The BBC used to be the home of ground breaking, interesting and original documentaries. That was over a decade ago. Now they are watered down to the lowest common denominator, constantly use animations, have to make every shot moving with music and talk down to the viewer. Most of them could be summarised in seconds.
No deviance from this modern formula for The Truth About… Healthy Eating on BBC One last night. Firstly what exactly is “healthy eating” the title suggests that it is one diet when in fact healthy eating is such a broad term that means different things to different people. This episode is at the bottom of the page.
The show starts off with the presenter browsing the aisle of Whole Foods in High Street Kensington. This is one of the most expensive shops in one of the most expensive parts of the world. She proceeded to pick up various branded foods that some consider a superfood and tried to convey shock at the high prices. Branded foods do have a premium, this isn’t a surprise to anyone. All of the foods were organically certified and this further adds to the cost.
Next to compare the organic expensive foods from an expensive shop the presenter went to Tesco (a low price supermarket) and exclaimed how all the unbranded and non organic foods were significantly cheaper. She compared virgin organic cold pressed raw coconut oil to unbranded generic vegetable oil. Repeat this several times showing that unbranded foods, that aren’t organic and produced on a mass scale are cheaper. Generic vegetable oil could not be used to make our Zesty Raw Lemon Cheesecake!

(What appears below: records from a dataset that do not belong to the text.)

-- ==== Sys2Proof/WellFormed.lean ====
section
/-! DEFINITION. Which terms of `Instr` stand for an operation: the operand widths are in the types, so the one check left
is that a rejected access to a reserved address names a reserved address (40_host_access R146, R147). -/

namespace Sys2Proof

/-- The reserved host addresses: 0x000E .. 0x07FF, 0x1500 .. 0x1FFF, 0x3000 .. 0x3FFF (20_memory R66, 40_host_access
R146). -/
def reservedAddr (a : HostAddr) : Bool :=
  (0x000E ≤ a.toNat && a.toNat ≤ 0x07FF) || (0x1500 ≤ a.toNat && a.toNat ≤ 0x1FFF) ||
    (0x3000 ≤ a.toNat && a.toNat ≤ 0x3FFF)

/-- `WR.RSVD` and `RD.RSVD` are the operations of a reserved address; every other term is an operation whatever its
operands (a `WR.CTRL` with `wlen` = 3 is one: it answers the error response, 40_host_access R112). -/
def Instr.wellFormed : Instr → Bool
  | .wrRsvd a => reservedAddr a
  | .rdRsvd a => reservedAddr a
  | .wrCtrl _ _ _ _ | .rdCtrl | .rdStatus | .wrPofs _ | .rdPofs | .wrVofs _ | .rdVofs | .wrFpitch _ | .rdFpitch
  | .wrFvol _ | .rdFvol | .wrPhase _ | .rdPhase | .wrAmp _ | .rdAmp | .rdPctl | .rdVctl | .rdCapp | .rdCapv
  | .rdSample | .rdStep | .wrRoStatus | .wrRoPctl | .wrRoVctl | .wrRoCapp | .wrRoCapv | .wrRoSample | .wrRoStep
  | .wrPtab _ _ | .rdPtab _ | .wrVtab _ _ | .rdVtab _ | .wrStab _ _ | .rdStab _ | .wrWtab _ _ | .rdWtab _
  | .hnop | .hrsv | .tick _ _ | .reset | .evrsv => true

end Sys2Proof
end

Now comes the science bit. In order to determine if goji berries are worth the money a scientist will compare just vitamin C in fresh strawberries vs dried goji berries. The results show no big difference in vitamin C between these two foods. Presenter declares “goji berries are no nutritionally better than strawberries” and she will be sticking to strawberries instead. The issue with this is they only compared one vitamin to determine what was better. The goji may of cost more, but they were dried and the strawberries were fresh and full of water. They needed to compare many different nutritional attributes to get any meaningful conclusion. But they didn’t and strawberries are declared the winner.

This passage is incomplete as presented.